Coral habitats receive protection

The Gulf of Mexico Fishery Management Council voted in June to protect vulnerable deep-sea corals. Twenty-one coral hot spots identified by scientists as priorities for protection—totaling 484 square miles, an area twice the size of New Orleans—were designated as “Habitat Areas of Particular Concern.” Under this measure, damaging fishing gear such as trawls, bottom longlines, and traps is now banned year-round in most sites. Corals grow slowly and can live thousands of years; once damaged, they may take centuries or longer to recover. For five years, Pew staff provided recommendations, met with managers and fishermen, developed maps to educate fishing crews, and generated strong public support.

Pew teams with CDC to examine inappropriate antibiotic use

In July, the antibiotic resistance project and the Centers for Disease Control and Prevention published new research in JAMA Internal Medicine on inappropriate antibiotic prescribing in urgent care centers and retail health clinics in the U.S. The study found that patients going to urgent care centers for conditions that do not require an antibiotic (e.g., cold, flu, allergies) still received such a drug 46 percent of the time. The research is part of an ongoing collaboration between Pew and CDC to improve antibiotic prescribing across all health care settings.

States improve fiscal health

Pew’s experts recently worked on fiscal issues in a number of states that led to new policies to establish warning systems for school finances, stabilize revenue, evaluate tax incentive effectiveness, and improve public retirement programs:

  • In May, Indiana Governor Eric Holcomb (R) signed legislation that includes a provision requiring the Distressed Unit Appeal Board to adopt policies and procedures to identify school corporations demonstrating signs of financial distress; decide when a corrective action plan is needed; and determine when a school corporation can be considered financially healthy.
  • Also in May, Kansas Governor Jeff Colyer (R) signed a budget bill that contains new deposit rules for the state’s budget stabilization fund for fiscal years 2020, 2021, and 2022. The deposits are designed to hedge against revenue surprises at the end of the fiscal year, setting money aside when revenue exceeds expectations—something Kansas had struggled with for many years.
  • In June, Connecticut Governor Dannel Malloy (D) signed legislation eliminating three tax credits after a Department of Economic and Community Development evaluation showed they were ineffective, potentially saving the state millions of dollars in the coming years.

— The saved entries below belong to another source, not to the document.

/-- R146 to R149 and R154, the four fastest modes, under whichever strategy is configured: encoding, profile entry, command words, end state from any state and under any interleaving of TICKs, never refused; and the waveform of each end state: under ToggleOnCompare `OUT` inverts every 4, 40, 400 and 4000 ticks; under PwmDutyCycle it is high from TICK 1, for half of each period, the first high phase one tick short. The profile entries are those of the table (log 4), and the frequencies in hertz are at its base tick rate (log 17), both the model's choice among what the spec allows. -/
def Obligations.FastModesFollowTheStrategy : Prop :=
  let toggling (thr : Count) (b : Block) : Block :=
    { en := true, evtEn := false, om := .toggle, ps := 0, cmp := thr, duty := b.duty, cnt := 0,
      psc := 0, tog := b.tog, out := false }
  let pulsing (thr d : Count) (b : Block) : Block :=
    { en := true, evtEn := false, om := .pwm, ps := 0, cmp := thr, duty := d, cnt := 0,
      psc := 0, tog := b.tog, out := false }
  let fast (m : Mode) (thr : Count) (cfg : CommandWord) (pwmThr d : Count)
      (dutyWord pwmCfg : CommandWord) : Prop :=
    Config.profile m = .fast 0 thr (some { ps := 0, thr := pwmThr, duty := d }) ∧
    match Config.fastStrategy with
    | .toggleOnCompare =>
      AppliesAs m [0x000000, 0x100000, 0x200000, 0x300000, cfg, 0x700000] (toggling thr)
    | .pwmDutyCycle =>
      AppliesAs m [0x000000, 0x100000, 0x200000, 0x300000, dutyWord, pwmCfg, 0x700000]
        (pulsing pwmThr d)
  decode (.mode 0b000) = .instr Mode.mhz1.instr ∧ fast .mhz1 4 0x440004 8 4 0x500004 0x480008 ∧
  decode (.mode 0b001) = .instr Mode.khz100.instr ∧ fast .khz100 40 0x440028 80 40 0x500028 0x480050 ∧
  decode (.mode 0b010) = .instr Mode.khz10.instr ∧ fast .khz10 400 0x440190 800 400 0x500190 0x480320 ∧
  decode (.mode 0b011) = .instr Mode.khz1.instr ∧ fast .khz1 4000 0x440FA0 8000 4000 0x500FA0 0x481F40 ∧
  (∀ (b : Block) (n : Nat),
    (ticks n (toggling 4 b)).out = decide (n / 4 % 2 = 1) ∧
    (ticks n (toggling 40 b)).out = decide (n / 40 % 2 = 1) ∧
    (ticks n (toggling 400 b)).out = decide (n / 400 % 2 = 1) ∧
    (ticks n (toggling 4000 b)).out = decide (n / 4000 % 2 = 1) ∧
    (ticks n (pulsing 8 4 b)).out = decide (1 ≤ n ∧ n % 8 < 4) ∧
    (ticks n (pulsing 80 40 b)).out = decide (1 ≤ n ∧ n % 80 < 40) ∧
    (ticks n (pulsing 800 400 b)).out = decide (1 ≤ n ∧ n % 800 < 400) ∧
    (ticks n (pulsing 8000 4000 b)).out = decide (1 ≤ n ∧ n % 8000 < 4000)) ∧
  Config.baseHz = 8 * 1000000 ∧ Config.baseHz = 80 * 100000 ∧ Config.baseHz = 800 * 10000 ∧
  Config.baseHz = 8000 * 1000

/-- R150 to R152, the 100 Hz mode and the slow modes, under either strategy: encoding, profile entry, command words, end state and waveform. In a slow mode EVENT comes every 40000 or 400000 ticks and the first inversion of `OUT` comes at event `10 − k` for `TOG = k`, then every ten events. The profile entries are those of the table (log 4), and the frequencies in hertz are at its base tick rate (log 17), both the model's choice among what the spec allows. -/
def Obligations.MediumAndSlowModes : Prop :=
  let toggling (b : Block) : Block :=
    { en := true, evtEn := false, om := .toggle, ps := 0, cmp := 40000, duty := b.duty, cnt := 0,
      psc := 0, tog := b.tog, out := false }
  let dividing (ps : BitVec 2) (thr : Count) (b : Block) : Block :=
    { en := true, evtEn := true, om := .hold, ps := ps, cmp := thr, duty := b.duty, cnt := 0,
      psc := 0, tog := b.tog, out := false }
  (decode (.mode 0b100) = .instr Mode.hz100.instr ∧ Config.profile .hz100 = .fast 0 40000 none ∧
    AppliesAs .hz100 [0x000000, 0x100000, 0x200000, 0x300000, 0x449C40, 0x700000] toggling) ∧
  (decode (.mode 0b101) = .instr Mode.hz10.instr ∧ Config.profile .hz10 = .slow 0 40000 ∧
    AppliesAs .hz10 [0x000000, 0x100000, 0x200000, 0x300000, 0x409C40, 0x600000, 0x700000]
      (dividing 0 40000)) ∧
  (decode (.mode 0b110) = .instr Mode.hz1.instr ∧ Config.profile .hz1 = .slow 3 50000 ∧
    AppliesAs .hz1 [0x000000, 0x100000, 0x200000, 0x300000, 0x43C350, 0x600000, 0x700000]
      (dividing 3 50000)) ∧
  (∀ (b : Block) (n : Nat),
    (ticks n (toggling b)).out = decide (n / 40000 % 2 = 1) ∧
    ((tickLabels (ticks n (dividing 0 40000 b))).event = true ↔ 40000 ∣ n + 1) ∧
    (ticks n (dividing 0 40000 b)).out = decide ((b.tog.val + n / 40000) / 10 % 2 = 1) ∧
    ((tickLabels (ticks n (dividing 3 50000 b))).event = true ↔ 400000 ∣ n + 1) ∧
    (ticks n (dividing 3 50000 b)).out = decide ((b.tog.val + n / 400000) / 10 % 2 = 1) ∧
    ((ticks n (dividing 3 50000 b)).psc = 0 ↔ 8 ∣ n)) ∧
  Config.baseHz = 80000 * 100 ∧ Config.baseHz = 800000 * 10 ∧ Config.baseHz = 8000000 * 1 ∧
  Config.baseHz = 40000 * 200 ∧ Config.baseHz = 400000 * 20

/-- R153, the DC mode: the end state is quiescent with `OM`, `PS`, `CMP`, `DUTY` and `TOG` unchanged, `OUT = 0` for ever after, and from the reset state the APPLY changes nothing. -/
def Obligations.DcModeIsQuietForEver : Prop :=
  let quiet (b : Block) : Block :=
    { b with en := false, evtEn := false, cnt := 0, psc := 0, out := false }
  decode (.mode 0b111) = .instr Mode.dc.instr ∧ Config.profile .dc = .dc ∧
  AppliesAs .dc [0x000000, 0x100000, 0x200000, 0x300000] quiet ∧ quiet Block.reset = Block.reset ∧
  ∀ (b : Block) (n : Nat), (quiet b).Quiescent ∧ ticks n (quiet b) = quiet b ∧
    tickLabels (ticks n (quiet b)) = { matched := false, event := false }

/-- The headline of 43_apply.md R156 (a) and (e), from the mode port: whatever number of TICKs falls before the CNT.STOP and before each later primitive, and whatever APPLY was in flight if the HOST gave it up (70_reset_and_hazards.md R206), every primitive is performed, and the block is what the sequence makes of the block that the TICKs before the CNT.STOP left; no later TICK acts until the sequence has ended. The APPLY in flight (log 5), the turns (log 6) and the giving up of an APPLY (log 7) are the model's form. -/
def Obligations.ApplyCompletesUnderEveryInterleaving : Prop :=
  ∀ (m : Mode) (s : State) (n : Nat) (gaps : List Nat) (first : Turn) (later : List Turn)
    (ws : List PortWord),
    (first = .host ∧ s.host.apply = none) ∨ first = .hostAnew →
    s.host.pending = .mode m.code :: ws →
    gaps.length + 1 = (expansion m).length →
    s.turns = List.replicate n .clock ++ first :: (interleaved gaps ++ later) →
    Host.Core.run Sys2Proof.core (n + 1 + (gaps.sum + gaps.length)) s =
      .next
        { block := performAll (expansion m) (ticks n s.block)
          host := { index := s.host.index + (expansion m).length, apply := none, pending := ws }
          turns := later }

The department’s study was the first under an overhauled tax incentive review process.
  • North Carolina Governor Roy Cooper (D) signed a bill in June that creates a reserve fund to address the unfunded liabilities of the state’s public retiree health benefit and retirement system. The fund will be paid for through savings strategies that Pew’s state fiscal health team helped put in place last year.